Your clothes washer offers your household loads of support, so periodically take the time to return the favor. Washing machine maintenance can help you avoid breakdowns that could put the appliance out of commission—or worse, lead to leaks and costly water damage.

(1) Replace the water hoses. Check hoses regularly for bulging, cracking, fraying, and leaks around the ends. Replace the hose if a problem is found or every three to five years as part of a proactive maintenance program.

(2) Move the machine. Check that there are at least four inches between your washing machine and the wall. This prevents hoses from kinking.

(3) Keep the machine level. A washing machine that’s off kilter can vibrate, rock, or “walk” across the floor during the spin cycle, which can damage the floor or the machine. Balance the washer by turning the legs clockwise to lower it, and counterclockwise to raise it.

(4) Clean the lint filter. Depending on your machine, the lint collector may be located in the agitator tube, which is the center column of most machines, or near the top of the washtub. Keep it clean to help your washer run efficiently.

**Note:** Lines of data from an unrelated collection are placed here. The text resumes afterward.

theorem witness_StackSteps_3_bad : ∃ (s : State), s.args.unit < 12 ∧ (s.args.opt = none ∨ s.args.opt = some 2 ∨ s.args.opt = some 3) ∧
  (s.args.sub < 16 ∨ s.args.sub = 0xFF) ∧ (s.occupancy (controllerOf ((s.args.unit * 2 ^ 29 + (s.stack s.args.unit).scrubNext) * 128)) <
  (s.stack s.args.unit).thr ∨ s.scrubSlots s.args.unit ≠ 0) :=
  ⟨withArgs base { unit := 11, opt := some 3 }, by decide +kernel, .inr (.inr rfl), by decide +kernel⟩

theorem witness_TranslationSteps_1 : ∃ (s : State) (m : _) (size : _) (pte : _), (s.missQ.filter fun m => decide (m.sector = s.args.unit) &&
  m.walking)[s.args.item]? = some m ∧ s.walkBarred m.part (m.page * 65536) = false ∧ s.visitBarred (((s.walkEntries m.part (m.page *
  65536)).filter inDram).map fun a => (homeSlice a 3, a / 128)) = false ∧ s.walk m.part (m.page * 65536) = some (size, pte) :=
  ⟨{ base with mem := walkMem, partitions := [(0, walkPart)], missQ := [{ sector := 0, part := 0, page := 7, waiters := [.agent (.fib 0 0)], walking := true }], agent := none, args := { unit := 0 } },
    ({ sector := 0, part := 0, page := 7, waiters := [.agent (.fib 0 0)], walking := true } : Miss), 16, (pte 0x7FF 7 0xCF),
    by decide +kernel⟩

theorem witness_TranslationSteps_2 : ∃ (s : State) (m : _), (s.missQ.filter fun m => decide (m.sector = s.args.unit) &&
  m.walking)[s.args.item]? = some m ∧ s.walkBarred m.part (m.page * 65536) = false ∧ s.visitBarred (((s.walkEntries m.part (m.page *
  65536)).filter inDram).map fun a => (homeSlice a 3, a / 128)) = false ∧ s.walk m.part (m.page * 65536) = none :=
  ⟨{ base with mem := walkMem, partitions := [(0, walkPart)], missQ := [{ sector := 0, part := 0, page := 9, waiters := [.agent (.fib 0 0)], walking := true }], agent := none, args := { unit := 0 } },
    ({ sector := 0, part := 0, page := 9, waiters := [.agent (.fib 0 0)], walking := true } : Miss), by decide +kernel⟩

theorem witness_TranslationSteps_3 : ∃ (s : State), s.args.unit < 12 :=
  ⟨withArgs base { unit := 0, item := 1 }, by decide +kernel⟩

theorem witness_StopPoints_1 : ∃ (n : _) (s : State) (b : Nat) (m : Nat), s.Ready (.pre n) (.fib b m) ∧ s.NoHeld (.fib b m) ∧
  s.stopRequested b = false :=
  ⟨(0 : BitVec 14), base, 0, 0, ready_of (by decide +kernel), noHeld_of (by decide +kernel), by decide +kernel⟩

theorem witness_StopPoints_2 : ∃ (n : _) (s : State) (b : Nat) (m : Nat) (why : _) (t0 : _) (e : _), s.Ready (.pre n) (.fib b m) ∧ m ∈
  s.liveSlots b ∧ (s.block b).stop = .requested why t0 ∧ (s.fib (.fib b m)).inHandler = false ∧ (s.fib (.fib b m)).pop = none ∧ s.readVirt
  (.fib b m) (.pre n) .load 2 (s.livenessAt (.fib b m) n.toNat) 128 = .ok (e, none) ∧ livenessOk (s.block b) e = true :=
  ⟨(0 : BitVec 14), { base with blocks := [(0, { blk 0 with stop := .requested .switch 100 })] }, 0, 0, StopWhy.switch, 100, (List.replicate
    128 0), ready_of (by decide +kernel), by decide +kernel⟩

theorem witness_StopPoints_2_waits : ∃ (n : _) (s : State) (b : Nat) (m : Nat) (why : _) (t0 : _) (e : _), s.Ready (.pre n) (.fib b m) ∧ m ∈
  s.liveSlots b ∧ (s.block b).stop = .requested why t0 ∧ (s.fib (.fib b m)).inHandler = false ∧ (s.fib (.fib b m)).pop = none ∧ s.readVirt
  (.fib b m) (.pre n) .load 2 (s.livenessAt (.fib b m) n.toNat) 128 = .ok (e, none) ∧ livenessOk (s.block b) e = true :=
  ⟨(0 : BitVec 14), { pair with blocks := [(0, { blk 0 with stop := .requested .switch 100 })] }, 0, 0, StopWhy.switch, 100, (List.replicate
    128 0), ready_of (by decide +kernel), by decide +kernel⟩

theorem witness_StopPoints_3 : ∃ (r : _) (s : State) (b : Nat) (m : Nat) (e : _), s.Ready (.idem r false) (.fib b m) ∧ s.NoHeld (.fib b m) ∧
  s.stopRequested b = false ∧ s.readVirt (.fib b m) (.idem r false) .load 2 (s.regionAt (.fib b m) r.toNat) 32 = .ok (e, none) ∧ regionOk
  (s.block b) (field (s.recordOf (.fib b m)) 0 8) (s.fib (.fib b m)).pc.toNat e = true ∧ (∀ n ∈ regionRegs e, ((s.fib (.fib b m)).cell
  n).full = true) :=
  ⟨0, { base with mem := cells 0x10400 [0, 0, 0, 0, 2, 0, 0, 0, 0, 1] }, 0, 0, ([0, 0, 0, 0, 2, 0, 0, 0, 0, 1] ++ List.replicate 22 0),
    ready_of (by decide +kernel), noHeld_of (by decide +kernel), by decide +kernel⟩

theorem witness_StopPoints_4_end : ∃ (r : _) (s : State) (b : Nat) (m : Nat), s.Ready (.idem r true) (.fib b m) ∧ s.NoHeld (.fib b m) ∧
  s.stopRequested b = false :=
  ⟨0, base.updFib (.fib 0 0) fun f => { f with region := some { index := 0, pc := 0xC0, regs := [], p := 0, wb := 0, lr := 0 } }, 0, 0,
    ready_of (by decide +kernel), noHeld_of (by decide +kernel), by decide +kernel⟩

(5) Wash the washing machine. Rinse away soap residue and buildup by running store-bought washing machine cleaner, or a solution of hot water, vinegar, and baking soda through an empty load.

(6) Prevent musty odors and mildew. Leave the washer lid or door open between loads to dry out the unit and keep it smelling fresh. On front-loading washers wipe down the rubber seal around the door after doing your laundry.

(7) Measure your detergent. Read the appliance instruction manual to make sure you use the correct type and amount of detergent for your machine. Too much soap can leave residue on your clothes and cause excess wear and tear on your washer, and high-efficiency washers require a special, low-sudsing detergent.

(8) Don’t overload the machine. Use the appropriate amount of water for the size of the load. Wash heavy or bulky items in small loads since these are harder on the appliance.

(9) Add a drip pan underneath your washing machine. This is an important addition to an upstairs laundry room, since water leaks could damage the floors below it.

Remember, with an appliance that uses water and gets used often, a little leak can cause major damage if it goes unnoticed.